Pero tan rápido como ascendieron comenzaron la caída, caída libre y directa a la nada, y las sonrisas se fueron torciendo, los sentimientos se fueron apagando, y las mariposas se fueron quemando, lentamente una a una murieron, y donde antes solo había felicidad y deseo, empezaron las dudas y la desgana, las mentiras y los engaños. Y es que fue tan rápido el ascenso hacia el cielo que perdieron la perspectiva de lo que había bajo sus pies, perdieron la vista de la realidad inmersos en su propia realidad, en la realidad de sus sabanas; y cuando se pararon a pensar todo había sido tan rápido, tan desbocado, tan vertiginoso que perdieron la ilusión y las dudas empezaron a surgir entre los recovecos de ese convencimiento más anhelado que real.

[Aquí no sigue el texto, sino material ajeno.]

/-- SUBN Vx, Vy (R88), the reverse subtraction, every case of X or Y being 0xF under both FLAG_ORDERs. The cases with
X or Y = 0xF rest on spec decision D3 (log entry 10). -/
def Obligations.ReverseSubtractWritesDifferenceAndFlag : Prop :=
  ∀ (s : State) (x y : Nibble),
    let a := (s.getV x).toNat
    let b := (s.getV y).toNat
    let f := if b > a then 1 else 0
    Encodes (0x8#4 ++ x ++ y ++ 0x7#4) (.subn x y) ∧
    ∃ t, exec (.subn x y) s = .next t ∧ t.pc = s.pc + 2 ∧ KeepsRegsBut [x, 0xF] s t ∧ KeepsAllBut [.v, .pc] s t ∧
      (x ≠ 0xF → y ≠ 0xF → (t.getV x).toNat = (b + 256 - a) % 256 ∧ (t.getV 0xF).toNat = f) ∧
      (x = 0xF → y ≠ 0xF → s.params.flagOrder = .asListed → (t.getV 0xF).toNat = (b + 256 - f) % 256) ∧
      (x = 0xF → y ≠ 0xF → s.params.flagOrder = .flagLast → (t.getV 0xF).toNat = f) ∧
      (x ≠ 0xF → y = 0xF → s.params.flagOrder = .asListed →
        (t.getV x).toNat = (f + 256 - a) % 256 ∧ (t.getV 0xF).toNat = f) ∧
      (x ≠ 0xF → y = 0xF → s.params.flagOrder = .flagLast →
        (t.getV x).toNat = (b + 256 - a) % 256 ∧ (t.getV 0xF).toNat = f) ∧
      (x = 0xF → y = 0xF → (t.getV 0xF).toNat = 0)

/-- SHL Vx (R89): V[X] is doubled mod 256, and VF is the old bit 0, the LEAST-significant bit; Y is ignored. The case
X = 0xF rests on spec decision D3 (log entry 10). -/
def Obligations.ShiftLeftReportsTheLowBit : Prop :=
  ∀ (s : State) (x y : Nibble),
    let a := (s.getV x).toNat
    Encodes (0x8#4 ++ x ++ y ++ 0xE#4) (.shl x y) ∧
    ∃ t, exec (.shl x y) s = .next t ∧ t.pc = s.pc + 2 ∧ KeepsRegsBut [x, 0xF] s t ∧ KeepsAllBut [.v, .pc] s t ∧
      (x ≠ 0xF → (t.getV x).toNat = a * 2 % 256 ∧ (t.getV 0xF).toNat = a % 2) ∧
      (x = 0xF → s.params.flagOrder = .asListed → (t.getV 0xF).toNat = a % 2 * 2) ∧
      (x = 0xF → s.params.flagOrder = .flagLast → (t.getV 0xF).toNat = a % 2)

/-- RND Vx, kk (R90): V[X] takes the drawn byte under the mask KK, so KK = 0x00 gives 0x00, and one byte is drawn
whatever KK is. The form of the draw is the model's choice (spec decision D15 leaves it open; log entry 4): a free value,
the opaque `Config.randomByte` at the state's draw count, which goes up by one. -/
def Obligations.RandomWritesTheMaskedDraw : Prop :=
  ∀ (s : State) (x : Nibble) (kk : Byte),
    Encodes (0xC#4 ++ x ++ kk) (.rnd x kk) ∧
    ∃ t, exec (.rnd x kk) s = .next t ∧
      (∀ n, (t.getV x).getLsbD n = ((Config.randomByte s.rng).getLsbD n && kk.getLsbD n)) ∧
      (kk = 0 → t.getV x = 0) ∧ t.rng = s.rng + 1 ∧ t.pc = s.pc + 2 ∧
      KeepsRegsBut [x] s t ∧ KeepsAllBut [.v, .pc, .rng] s t

/-- R78: FLAG_ORDER makes no difference, for any instruction, but in 8XY5 and 8XY7 with X or Y = 0xF and in 8XY6
and 8XYE, which do not read Y, with X = 0xF (spec decision D3, log entry 10). It compares two runs under the same
random draws, which is the model's choice (spec decision D15; log entry 4). -/
def Obligations.FlagOrderShowsOnlyWhenVfIsAnOperand : Prop :=
  ∀ (i : Instr) (s t : State),
    (∀ x y, i = .sub x y ∨ i = .subn x y → x ≠ 0xF ∧ y ≠ 0xF) →
    (∀ x y, i = .shr x y ∨ i = .shl x y → x ≠ 0xF) →
    exec i { s with params := { s.params with flagOrder := .asListed } } = .next t →
    exec i { s with params := { s.params with flagOrder := .flagLast } } =
      .next { t with params := { s.params with flagOrder := .flagLast } }

/-! ## The address register and memory -/

/-- LD I, nnn, ADD I, Vx and LD F, Vx (R92 to R94): I takes NNN, its sum with V[X] mod 65536, or V[X] × 5 unmasked;
VF is not written, and nothing faults. -/
def Obligations.AddressRegisterInstructions : Prop :=
  ∀ (s : State) (x : Nibble) (nnn : Addr12),
    Encodes (0xA#4 ++ nnn) (.ldI nnn) ∧ Encodes (0xF#4 ++ x ++ 0x1E#8) (.addI x) ∧
    Encodes (0xF#4 ++ x ++ 0x29#8) (.ldF x) ∧
    (∃ t, exec (.ldI nnn) s = .next t ∧ t.i.toNat = nnn.toNat ∧ t.pc = s.pc + 2 ∧ KeepsAllBut [.i, .pc] s t) ∧
    (∃ t, exec (.addI x) s = .next t ∧ t.i.toNat = (s.i.toNat + (s.getV x).toNat) % 65536 ∧ t.pc = s.pc + 2 ∧
      KeepsAllBut [.i, .pc] s t) ∧
    (∃ t, exec (.ldF x) s = .next t ∧ t.i.toNat = (s.getV x).toNat * 5 ∧ t.pc = s.pc + 2 ∧
      KeepsAllBut [.i, .pc] s t)

/-- LD B, Vx (R95): the three decimal digits go to I, I + 1, I + 2, hundreds first, every other byte and I unchanged; a
failing address takes MemoryFault at the lowest failing offset and writes nothing. The fault clauses rest on spec
decisions D7, D8, D9, D27 (log entries 8, 14, 15, 16). -/
def Obligations.DecimalDigitsAreStoredOrNothingIs : Prop :=
  ∀ (s : State) (x : Nibble),
    Encodes (0xF#4 ++ x ++ 0x33#8) (.ldB x) ∧
    (0x050 ≤ s.dataAddr 0 → s.dataAddr 2 ≤ 0xFFF →
      ∃ t, exec (.ldB x) s = .next t ∧ (t.byteAt (s.dataAddr 0)).toNat = (s.getV x).toNat / 100 ∧
        (t.byteAt (s.dataAddr 1)).toNat = (s.getV x).toNat / 10 % 10 ∧
        (t.byteAt (s.dataAddr 2)).toNat = (s.getV x).toNat % 10 ∧
        (∀ a, ¬(s.dataAddr 0 ≤ a ∧ a ≤ s.dataAddr 2) → t.byteAt a = s.byteAt a) ∧
        t.pc = s.pc + 2 ∧ KeepsAllBut [.mem, .pc] s t) ∧
    (s.dataAddr 0 ≤ 0x04F →
      exec (.ldB x) s = .next { s with fault := some (.memoryFault s.i.toNat .write .fontProtected) }) ∧
    (0xFFF < s.dataAddr 2 →
      exec (.ldB x) s = .next { s with fault := some (.memoryFault (dataFaultAddr s) .write .outOfRange) })

/-- LD [I], Vx (R96): V[0] .. V[X] go to I .. I + X in order, every other byte, I and every register unchanged; a
failing address takes MemoryFault at the lowest failing offset and writes nothing. The fault clauses rest on spec
decisions D7, D8, D9, D27 (log entries 8, 14, 15, 16). -/
def Obligations.RegistersAreStoredOrNothingIs : Prop :=
  ∀ (s : State) (x : Nibble),
    Encodes (0xF#4 ++ x ++ 0x55#8) (.stRegs x) ∧
    (0x050 ≤ s.dataAddr 0 → s.dataAddr x.toNat ≤ 0xFFF →
      ∃ t, exec (.stRegs x) s = .next t ∧
        (∀ k : Nibble, k.toNat ≤ x.toNat → t.byteAt (s.dataAddr k.toNat) = s.getV k) ∧
        (∀ a, ¬(s.dataAddr 0 ≤ a ∧ a ≤ s.dataAddr x.toNat) → t.byteAt a = s.byteAt a) ∧
        t.pc = s.pc + 2 ∧ KeepsAllBut [.mem, .pc] s t) ∧
    (s.dataAddr 0 ≤ 0x04F →
      exec (.stRegs x) s = .next { s with fault := some (.memoryFault s.i.toNat .write .fontProtected) }) ∧
    (0xFFF < s.dataAddr x.toNat →
      exec (.stRegs x) s = .next { s with fault := some (.memoryFault (dataFaultAddr s) .write .outOfRange) })

/-- LD Vx, [I] (R97): V[0] .. V[X] take the bytes at I .. I + X, the font region allowed, every other register, I and
memory unchanged; an address above 0xFFF takes MemoryFault at the lowest failing offset and writes no register. The
fault clause rests on spec decisions D8, D9, D27 (log entries 8, 15, 16). -/
def Obligations.RegistersAreLoadedOrNoneIs : Prop :=
  ∀ (s : State) (x : Nibble),
    Encodes (0xF#4 ++ x ++ 0x65#8) (.ldRegs x) ∧
    (s.dataAddr x.toNat ≤ 0xFFF →
      ∃ t, exec (.ldRegs x) s = .next t ∧
        (∀ k : Nibble, t.getV k = if k.toNat ≤ x.toNat then s.byteAt (s.dataAddr k.toNat) else s.getV k) ∧
        t.pc = s.pc + 2 ∧ KeepsAllBut [.v, .pc] s t) ∧
    (0xFFF < s.dataAddr x.toNat →
      exec (.ldRegs x) s = .next { s with fault := some (.memoryFault (dataFaultAddr s) .read .outOfRange) })

/-- R97's round trip: after FX55, an FX65 with the same I and X brings V[0] .. V[X] back, whatever the registers held
in between, as long as I and the stored bytes are unchanged. -/
def Obligations.StoreThenLoadRestoresRegisters : Prop :=
  ∀ (s t u : State) (x : Nibble), 0x050 ≤ s.dataAddr 0 → s.dataAddr x.toNat ≤ 0xFFF →
    exec (.stRegs x) s = .next t → u.i = s.i →
    (∀ a, s.dataAddr 0 ≤ a → a ≤ s.dataAddr x.toNat → u.byteAt a = t.byteAt a) →
    ∃ w, exec (.ldRegs x) u = .next w ∧
      ∀ k : Nibble, w.getV k = if k.toNat ≤ x.toNat then s.getV k else u.getV k

/-- R50, R148: a byte stored by FX33 or FX55 is what a later fetch reads. In any state that still has the memory the
store left, the fetched word takes each of its two bytes from the store, where the store wrote it, and else from the
memory before: words inside the stored range, across either end of it, and outside it. -/
def Obligations.FetchSeesStoredBytes : Prop :=
  ∀ (s t u : State) (x : Nibble), 0x050 ≤ s.dataAddr 0 → (∀ a, u.byteAt a = t.byteAt a) → u.pc.toNat ≤ 0xFFE →
    (s.dataAddr 2 ≤ 0xFFF → exec (.ldB x) s = .next t →
      let seen := overlaid s 2 fun k => BitVec.ofNat 8 ((s.getV x).toNat / 10 ^ (2 - k) % 10)
      u.fetchWord = .ok (wordOfBytes (seen u.pc.toNat) (seen (u.pc.toNat + 1)))) ∧
    (s.dataAddr x.toNat ≤ 0xFFF → exec (.stRegs x) s = .next t →
      let seen := overlaid s x.toNat fun k => s.getV (BitVec.ofNat 4 k)
      u.fetchWord = .ok (wordOfBytes (seen u.pc.toNat) (seen (u.pc.toNat + 1))))

/-! ## The display -/

/-- CLS (R101): every pixel becomes 0, VF and every other register unchanged; Draw-Dirty is set by spec decision D6 (log
entry 13). -/
def Obligations.ClearBlanksEveryPixel : Prop :=
  ∀ s : State, Encodes 0x00E0 .cls ∧
    ∃ t, exec .cls s = .next t ∧ (∀ px py, t.disp.pixel px py = false) ∧ t.dirty = true ∧ t.pc = s.pc + 2 ∧
      KeepsAllBut [.disp, .dirty, .pc] s t

/-- DRW Vx, Vy, n (R99, R100, R102, R103) in closed form: every pixel is XORed with the sprite bit that wraps onto it;
VF ends as 1 exactly when a set pixel was turned off; Draw-Dirty is set, for N = 0 too. An address above 0xFFF takes
MemoryFault and draws nothing. Rests on spec decisions D4, D5 (PRESUMED), D8, D9, D27 (log entries 8, 11, 12, 15, 16). -/
def Obligations.DrawXorsTheWrappedSprite : Prop :=
  ∀ (s : State) (x y n : Nibble),
    let covers := spriteCovers s (s.getV x).toNat (s.getV y).toNat n.toNat
    Encodes (0xD#4 ++ x ++ y ++ n) (.drw x y n) ∧
    (s.dataAddr n.toNat ≤ 0x1000 ∨ n = 0 →
      ∃ t, exec (.drw x y n) s = .next t ∧
        (∀ px py, t.disp.pixel px py = (s.disp.pixel px py != covers px py)) ∧
        ((∃ px py, covers px py = true ∧ s.disp.pixel px py = true) → t.getV 0xF = 1) ∧
        ((∀ px py, covers px py = true → s.disp.pixel px py = false) → t.getV 0xF = 0) ∧
        t.dirty = true ∧ t.pc = s.pc + 2 ∧ KeepsRegsBut [0xF] s t ∧ KeepsAllBut [.v, .disp, .dirty, .pc] s t) ∧
    (n ≠ 0 → 0x1000 < s.dataAddr n.toNat →
      exec (.drw x y n) s = .next { s with fault := some (.memoryFault (dataFaultAddr s) .read .outOfRange) })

Y entre una tristeza palpable se dijeron adiós, sin querer abandonarse el uno al otro, pero sabiendo que no había más remedio, la ilusión se había cambiado por dolor, las ganas en desgana y las sonrisas por inmensos vacíos.
Donde había miradas cómplices solo quedaron miradas evasivas que sin querer recordaban lo que vivieron, caricias que erizaban la piel desencadenando un tumulto de sensaciones, gestos que sin decir nada lo decían todo, silencios que hablaban a gritos y respiraciones nostálgicas, mientras el alma se desgarraba anhelante, pero hay momentos en los que la razón debe prevalecer, donde mantener la cordura es primordial por el bien, por su bien.
Y es que aun me sigue hablando y se me encoge el alma, aun me habla y se me derrumba el mundo, y la nostalgia me invade, los recuerdos me asolan, y sin quererlo la siento a mi lado, la huelo, la toco, me besa, nos besamos, un beso leve, apenas un breve roce de labios, y de repente se desvanece entre la nada, entre la niebla. Y mi piel se eriza, mis sentidos la siguen anhelando, puede que jamás dejasen de anhelarla desde el primer día.